Two multi-stakeholder workshops have validated the problem framing and technical approach:
- Ishikawa Prefecture (March 2025) — 50 participants including prefectural government, 2 disaster-affected municipalities, and 12+ companies
- Tokushima Prefecture (November 2025) — 50 participants including prefectural/municipal government and 10+ disaster-related organizations
Both workshops confirmed: the diversity of disaster data, the critical need for cross-organizational databases, and that monolithic systems alone are insufficient.
- Code for Japan — Applicant. Civic tech nonprofit (est. 2013). Operates data interoperability platforms for municipalities (Saga City, Hamamatsu City). Built Tokyo's COVID-19 dashboard (replicated to 65+ government sites, Good Design Gold Award 2020).

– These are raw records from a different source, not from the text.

/-! ### Receiving (R366, R368, R385, R387, R391) -/

/-- The partner's health summary is shown in PHEALTH. -/
def setPhealth (h : Nat) (s : State) : State := if s.pair.phealth = h then s else evt .pair 4 (s.updPair fun p => { p with phealth := h })
/-- A frame with a bad CRC, or a gap in the numbers, counts in LINK_ERR. -/
def linkError (s : State) : State := s.updPair fun p => { p with linkErr := (p.linkErr + 1) % 2 ^ 32 }
/-- STATUS_FRAME_SEND: every 10 µs, unless CFG.SOLO has powered the lane down (R366, R367). -/
def statusSend (s : State) : State :=
  if solo s then s
  else
    let f : PairStatus := { wick := s.pair.wick.code, mode := (modeWord s).toNat, unit := unitOf s, arm := armed s, ckptValid := s.ckpt.valid, health := health s }
    s.updPair fun p => { p with sent := some f }
/-- The meaning of STATUS_FRAME_SEND. -/
def execStatusFrameSend (s : State) : Res := .next (statusSend s)
/-- STATUS_FRAME_RECEIVE; a frame with a bad CRC only counts. -/
def statusReceive (f : PairStatus) (s : State) : State :=
  if solo s then s
  else if !f.ok then linkError s
  else
    let was := unitClash s
    let t := s.sys.tick
    wickSettle (clashEdge was (setPhealth f.health (s.updPair fun p => { p with partner := some f, heardAt := t })))
/-- The meaning of STATUS_FRAME_RECEIVE. -/
def execStatusFrameReceive (f : PairStatus) (s : State) : Res := .next (statusReceive f s)
/-- PAIR_LINK_UP: block lock has held for 1 ms, and a STATUS frame has come (R366). -/
def pairLinkUp (s : State) : State :=
  if solo s || s.pair.linkUp || s.pair.partner.isNone then s
  else
    let was := unitClash s
    wickSettle (clashEdge was (s.updPair fun p => { p with linkUp := true }))
/-- The meaning of PAIR_LINK_UP. -/
def execPairLinkUp (s : State) : Res := .next (pairLinkUp s)
/-- A handover that loses its link before RELEASED: ABORTED, the holder keeps the wick and ramps in (Table 15.8). -/
def handoverAbort (s : State) : State :=
  if s.pair.wick = .releasing then
    let s := hoResult 6 (setWick .holding (s.updPair fun p => { p with rampEnd := none, sentHandover := 0 }))
    if s.sys.run && s.sys.phase == .rampOut then rampUp s else s
  else s
/-- PAIR_LINK_DOWN: LINK_DOWN fences the link; a chip that receives checkpoints loses the cycle (R368, R385). -/
def pairLinkDown (s : State) : State :=
  if !s.pair.linkUp then s
  else
    let s := raise .pair 3 (linkOff s)
    let s := settle (s.updPair fun p => { p with linkFenced := true })
    let s := if !holder s && (s.ckpt.nextDelta.isSome || s.ckpt.collecting) then ckptLoss s else s
    let s := if s.pair.wick = .standby ∧ s.pair.gotReleased = false then dropCold s else s
    wickSettle (handoverAbort s)
/-- The meaning of PAIR_LINK_DOWN. -/
def execPairLinkDown (s : State) : Res := .next (pairLinkDown s)
/-- Checkpoint frames reach this chip: the link is up, and the chip is no holder. -/
def receives (s : State) : Bool := s.pair.linkUp && !holder s
/-- The ALARM mirror of R38: a delta sets the standby's ALARM to the partner's value. -/
def mirrorAlarm (v : Bool) (s : State) : State :=
  if s.sys.standby && s.rbit 0x4000011C 0 && s.sys.alarm != v then
    settle ((alarmApplied v none s).updSys fun y => { y with alarmMirror := true })
  else s
/-- What a received item does besides entering the checkpoint: the mirror, PHEALTH, the live items of a rehearsal. -/
def itemLive (it : CkItem) (s : State) : State :=
  match it.key with
  | .alarm => mirrorAlarm (ib (it.vals.getD 0 0)) s
  | .health => setPhealth (it.vals.getD 0 0).toNat s
  | _ => if rehearsing s then putLive it s else s
/-- DELTA_RECEIVE (R385). -/
def deltaReceive (d : Delta) (s : State) : State :=
  if !receives s then s
  else if !d.ok then ckptLoss (linkError s)
  else
    let gap := s.ckpt.nextDelta.any fun n => n != d.num
    let s := if gap then ckptLoss (linkError s) else s
    let s := ckptDelta d.num d.items s
    let s := d.items.foldl (fun s it => itemLive it s) s
    match ckFind d.items .run, ckFind d.items .alarm with
    | some r, some a => s.updPair fun p => { p with newest := some (ib (r.getD 0 0), ib (a.getD 0 0)) }
    | some r, none => s.updPair fun p => { p with newest := some (ib (r.getD 0 0), (p.newest.map (·.2)).getD false) }
    | none, some a => s.updPair fun p => { p with newest := some ((p.newest.map (·.1)).getD false, ib (a.getD 0 0)) }
    | none, none => s
/-- The meaning of DELTA_RECEIVE. -/
def execDeltaReceive (d : Delta) (s : State) : Res := .next (deltaReceive d s)
/-- SLICE_RECEIVE (R385). A slice outside a cycle waits for the next slice 0. -/
def sliceReceive (x : Slice) (s : State) : State :=
  if !receives s then s
  else if !x.ok then ckptLoss (linkError s)
  else
    let gap := s.ckpt.collecting && x.num != s.ckpt.nextSlice
    let s := if gap then ckptLoss (linkError s) else s
    let s := ckptSlice x.num x.items s
    x.items.foldl (fun s it => match it.key with | .alarm => s | _ => itemLive it s) s
/-- The meaning of SLICE_RECEIVE. -/
def execSliceReceive (sl : Slice) (s : State) : Res := .next (sliceReceive sl s)
/-- DETAIL_FRAME_RECEIVE: PDETAIL takes the partner's 24 words; a frame with any other content is damaged, and counts. -/
def detailReceive (ws : List Word) (s : State) : State :=
  if s.pair.linkUp then if ws.length ≠ 24 then linkError s else (upto 24).foldl (fun s i => match ws[i]? with | some w => s.setReg (0x40160200 + 4 * i) w | none => s) s else s
/-- The meaning of DETAIL_FRAME_RECEIVE. -/
def execDetailFrameReceive (ws : List Word) (s : State) : Res := .next (detailReceive ws s)
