-- ==== Sys2Proof/Machine/Sem.lean ====
section
/-! DEFINITION. The semaphores: acquisition, release, hold limits, the boot rule for G (R56, R431 to R437). -/
namespace Sys2Proof.Machine
open Sys2Proof

/-- Semaphore i changes its holder; a change of G sets G_CHG. -/
def semOwner (i : Nat) (o : Option HostId) (s : State) : State :=
  let was := (s.sem i).owner
  let s := s.setSem i ⟨o, if o.isSome then s.sys.tick else 0⟩
  if i = 0 ∧ was ≠ o then evt .hp 2 s else s
/-- The code of a holder (Table 17.8). -/
def ownerCode : Option HostId → Nat
  | none => 0 | some .a => 1 | some .b => 2
/-- A host may acquire G now: until the first image is accepted, only the boot source decides (R56). -/
def gPermitted (s : State) (h : HostId) : Bool :=
  s.img.boot == .done ||
    (match s.img.bootSrc with
     | 0 => h == .a
     | 1 => h == .b
     | 2 => false
     | _ => s.img.flashFallback)
/-- The holder a refused acquisition of G shows: the permitted host, or BOOT (R431). -/
def gRefusedCode (s : State) : Nat := if gPermitted s .a then 1 else if gPermitted s .b then 2 else 3
/-- A read of SEM[i]: an acquisition by a host, a plain read by any other master (R431). -/
def semRead (m : Master) (i : Nat) (s : State) : State × Word :=
  match m.host? with
  | none => (s, wd (ownerCode (s.sem i).owner))
  | some h =>
    if i = 0 ∧ gPermitted s h = false then (s, wd (gRefusedCode s))
    else match (s.sem i).owner with
      | some o => (s, wd (ownerCode (some o)))
      | none => (semOwner i (some h) s, wd (ownerCode (some h) + 4))
/-- A write of SEM[i]: the holder releases it; any other master gets ACCESS_ERR (R432). -/
def semWrite (m : Master) (i : Nat) (s : State) : State × Code :=
  if m.host?.isSome ∧ (s.sem i).owner = m.host? then (semOwner i none s, .ok) else (s, .accessErr)
/-- The meaning of SEM_ACQUIRE. -/
def execSemAcquire (m : Master) (i : Fin 64) (s : State) : Res := .next (rdCmd m (semRead m i.val) s)
/-- The meaning of SEM_RELEASE. -/
def execSemRelease (m : Master) (i : Fin 64) (s : State) : Res := .next (cmdC m false (semWrite m i.val) s)
/-- The address of SEM_LIMIT[i]. -/
def semLimitReg (i : Nat) : Nat := Blk.hp.base + 0x1200 + 4 * i
/-- HOLD_EXPIRED: the hold has lasted its limit; the semaphore is FREE (R433). -/
def holdExpired (i : Nat) (s : State) : State :=
  let l := s.fld (semLimitReg i) 0 16
  if (s.sem i).owner.isSome ∧ l ≠ 0 ∧ (s.sem i).since + s.msTicks l ≤ s.sys.tick then semOwner i none (raise .hp 0 s) else s
/-- The meaning of HOLD_EXPIRED. -/
def execHoldExpired (i : Fin 64) (s : State) : Res := .next (holdExpired i.val s)
/-- Every semaphore for which p holds becomes FREE. -/
def semReleaseAll (p : Option HostId → Bool) (s : State) : State :=
  (upto 64).foldl (fun s i => if (s.sem i).owner.isSome && p (s.sem i).owner then semOwner i none s else s) s
/-- SEM_PEEK[i] (Table 17.8). -/
def semPeek (s : State) (i : Nat) : Word :=
  let x := s.sem i
  let held := if x.owner.isSome then min 65535 ((s.sys.tick - x.since) * 1000 / (64 * s.fs)) else 0
  pack [(0, ownerCode x.owner), (16, held)]
/-- The bits of SEM_OWN of a host from semaphore k on. -/
def semOwn (s : State) (h : HostId) (k : Nat) : Word :=
  wd ((upto 32).map fun i => b2n ((s.sem (k + i)).owner == some h) * 2 ^ i).sum

end Sys2Proof.Machine
end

- DIT/CC — Strategic partner. Permanent secretariat of D-CERT (Digital Agency's official disaster digital support team). Founded by LINE Yahoo, NTT, SoftBank, PwC, Tokio Marine Holdings, Fujifilm, and Mitsui Sumitomo Insurance.
- Kanagawa Prefecture — Government partner (9.4M residents, 33 municipalities). DIT/CC's director serves as the prefecture's Chief Digital Officer.
DDCR is currently in the schema definition and prototyping phase. This repository will grow as development progresses. Contributions and feedback are welcome.
MIT License. See LICENSE.
Building open infrastructure for disaster resilience.